I’m not a lobbyist, but I’m privileged to have access to some of the most influential people in this industry. From discussions with them, and my own observations, I’ve put together some topics that farmers and farm groups could examine closer, in the spirit of constant improvement and asking ourselves what we need to do to achieve our goals.

Money, Money, Money

Money does make the world go ’round and any change in capacity will likely require more dollars and not fewer. This will be a definite question of the grassroots commitment to achieving goals and farm group staffs’ ability to communicate the strategy and be persuasive. Spending foolishly is not acceptable, but targeted tactics attached to measurable results is good business in any industry. I think its always good practice to compare yourself to other industries to get an idea on benchmarks. What are the aerospace or automotive sectors spending on lobbying and communications, relative to the size of their industries? Additionally, I would encourage Canadian farm groups to look to the U.S. or Europe to measure themselves against their peers in the same commodity type.

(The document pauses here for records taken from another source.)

/-- A property that the changes of the Unit Links and the silence of a gauge keep besides, and so every event of a mark and of a
Unit Link. -/
structure KeptInEvents (P : State → Prop) : Prop extends Kept P where
  apart : ∀ s u f, (s.unit u).SameApart (f (s.unit u)) → P s → P (s.modUnit u f)
  acknowledged : ∀ s u, (s.unit u).link.state = .up → P s → P (s.acknowledged u)
  linkOut : ∀ s a, P s → P { s with linkOut := a }
  silence : ∀ s g, P s → P (s.gaugeSilence g)

/-- A property that every elementary change of the blocks keeps, those that only whole commands make among them. -/
structure KeptInside (P : State → Prop) : Prop extends KeptInEvents P where
  named : ∀ s l, P s → P { s with named := l }
  latches : ∀ s l, P s → P { s with latches := l }
  mask : ∀ s m, P s → P { s with mask := m }
  due : ∀ s l, P s → P { s with due := l }
  time : ∀ s n, n ≤ plantTimeMax → P s → P { s with plantTime := n }
  trim : ∀ s n, n ≤ 2 ∨ n ≤ s.pendingTrim → P s → P { s with pendingTrim := n }
  count : ∀ s, P s → P s.countMark
  telegram : ∀ s g bytes, P s → P ((s.modGauge g fun x => x.receive g bytes).gaugeChanged g (s.gauge g))
  waterwaySettings : ∀ s body c, waterwaySettingsOf body = some c → P s →
    P ((s.modWaterway c.1 fun x => x.write c.2).waterwayWritten c.1 (s.waterway c.1))
  gaugeSettings : ∀ s body c, gaugeSettingsOf body = some c → P s →
    P (if c.2.highLimit ≠ (s.gauge c.1).highLimit ∨ c.2.lowLimit ≠ (s.gauge c.1).lowLimit ∨
        c.2.hysteresis ≠ (s.gauge c.1).hysteresis then
      ((s.modGauge c.1 fun x => x.write c.2).modGauge c.1 Gauge.evaluateFlags).inhibitsOf c.1
      else s.modGauge c.1 fun x => x.write c.2)
  eligible : ∀ s u e, P s → P (s.modUnit u fun b => { b with waterway := (s.unit u).waterway, eligible := e })
  moved : ∀ s u w e, P s → P ((s.modUnit u fun b => { b with waterway := w, eligible := e }).moved u (s.unit u).waterway)
  converterSettings : ∀ s body c, converterSettingsOf body = some c → P s →
    P { (s.modConverter c.1 fun x => { x with runLimit := c.2.1, coolDown := c.2.2.1 }) with retry := c.2.2.2 }
  supervisionSettings : ∀ s body x, supervisionOf body = some x → P s → P { s with supervision := x }
  mode : ∀ s m, P s → P { s with mode := m }
  cleared : ∀ s, P s → P s.cleared

/-- A property that the changes of the Order Port and power-on keep besides, and so every command. -/
structure KeptByCommands (P : State → Prop) : Prop extends KeptInside P where
  port : ∀ s p, P s → P { s with port := p }
  portOut : ∀ s a, P s → P { s with portOut := a }
  powerOn : ∀ s straps, P s → P (s.poweredOn straps)

namespace KeptInEvents

/-- A change of a link alone. -/
theorem linkOnly {b : UnitBlock} {l : Link} (h : b.LinkLaw → ({ b with link := l } : UnitBlock).LinkLaw) :
    b.SameApart { b with link := l } := ⟨rfl, rfl, rfl, h⟩

/-- A supervised link belongs to a present unit. -/
theorem present_of_supervised {b : UnitBlock} (l : b.LinkLaw) (h : b.link.state.supervised = true) : b.present ≠ false := by
  intro hp; rw [l.absent hp] at h; exact absurd h (by decide)

variable {P : State → Prop} (k : KeptInEvents P)
include k

/-! ## Machine/Links.lean -/

theorem emit {s : State} (u : UnitNo) (f : LinkFrame) (p : P s) : P (s.emit u f) := k.linkOut s _ p

theorem darken {s : State} (u : UnitNo) (p : P s) : P (s.darken u) := by
  unfold State.darken; split <;> [exact k.finish (k.endOrder _ _ p); exact k.setContext _ _ p]

theorem loseLink {s : State} (u : UnitNo) (next : LinkState) (hn : next = .lost ∨ next = .down)
    (hs : (s.unit u).link.state.supervised = true) (p : P s) : P (s.loseLink u next) := by
  refine k.darken _ (k.raise _ _ (k.apart _ _ _ ⟨rfl, rfl, rfl, fun l => ?_⟩ p))
  refine ⟨rfl, by simp [Link.drop], by simp, by simp [Link.drop], ?_, ?_, by simp [Link.drop], ?_⟩
  · rcases hn with rfl | rfl <;> simp [Link.drop]
  · rcases hn with rfl | rfl <;> rfl
  · intro hp; exact absurd (show (s.unit u).present = false from hp) (present_of_supervised l hs)

theorem frameError {s : State} (u : UnitNo) (hs : (s.unit u).link.state.supervised = true) (p : P s) :
    P (s.frameError u) := by
  have q : P (s.modLink u fun l => { l with frameErrors := l.frameErrors + 1 }) :=
    k.apart _ _ _ (linkOnly fun l =>
      ⟨l.ackTimer, l.held, l.pending, l.outstanding, l.current, l.burst, l.silent, l.absent⟩) p
  unfold State.frameError
  dsimp only
  split
  · exact k.loseLink _ _ (.inl rfl) (by simpa [State.modLink] using hs) q
  · exact q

Economic analysis capacity

One of the pieces that I see missing within our current Canadian farm groups’ capacity is in-depth research and analysis of potential or current policy decisions. This is a function that can be outsourced, and in some cases it is, but there definitely is an internal gap. It may not be a fair comparison due to the scale differences, but the American Farm Bureau has four economists listed on staff while many major Canadian farm groups have none. Obviously, the ability to bring in more economic analysis resources requires more money (see point above). Would it serve the industry’s interests to have more quantitative analysis available to them?

Bring in the heavy hitters

Life was simpler when agricultural farm groups had to just deal with AAFC on policy development. Now that agriculture is having to take on so many battles across ministries, it may be time to reconsider and re-deploy resources available. When dealing with higher priority portfolios such as Health, Trade, and Environment and Climate Change, we have to ask ourselves if we are still assuming that everyone knows agriculture, values it, and understands its needs.

Many of these portfolios touch agriculture, but they can be detached from its realities, especially on technical issues. Would a shake-up in our approach or the kind of face delivering the message be warranted? On certain issues and depending on the ministry, is it time to bring in the higher priced, big lobbying heavy hitter that would be more prevalent working for aerospace, automotives, or oil and gas?

Connecting the grassroots to the end goal

We have really focused on outbound lobbying and advocacy so far, but possibly one of the greatest challenges farm groups face is communicating and connecting with the grassroots. With the added complexity of multiple ministries creating agricultural policy, the further political fracturing in the country, and the lack of face-to-face meetings over the past 18 months, it’s going to take real work for farmers and farm groups to be running in parallel on issues. Farm groups are going to have to find ways to better inform members on issues and farmers are going to have to take more of an interest in the issues and the challenges ahead. People representing farmers in Ottawa can only go as far as their mandate allows.

Strength in numbers

The last question I have is whether we actually have the numbers to be effective. Is some of the industry’s ability to effectively accomplish its policy goals a sheer question of volume? Can the limited political staff of Canadian farm groups actually execute based on the resources available? If the answer is no, then the danger is that we are fighting a multi-front challenge and will lose, even with AAFC, because we cannot do it all. It would be similar to a farm being understaffed at planting time — the job simply does not get done on time or the way it should be done.

Final Thoughts

You may read through these questions and points and think that I am looking to just spend money. As mentioned in point one, what money is available is the answer to whether any of the other questions are even possible or worth asking. Like any kid that makes a Christmas list, all of the above may not be possible or feasible, but the status quo may also be significantly detrimental to certain sectors of our industry. There’s a lot at stake. It’s time that we start asking ourselves tougher questions; it’s a healthy process to undertake if we actually want to be effective with multiple ministries, a general lack of knowledge of agriculture, and so much at stake.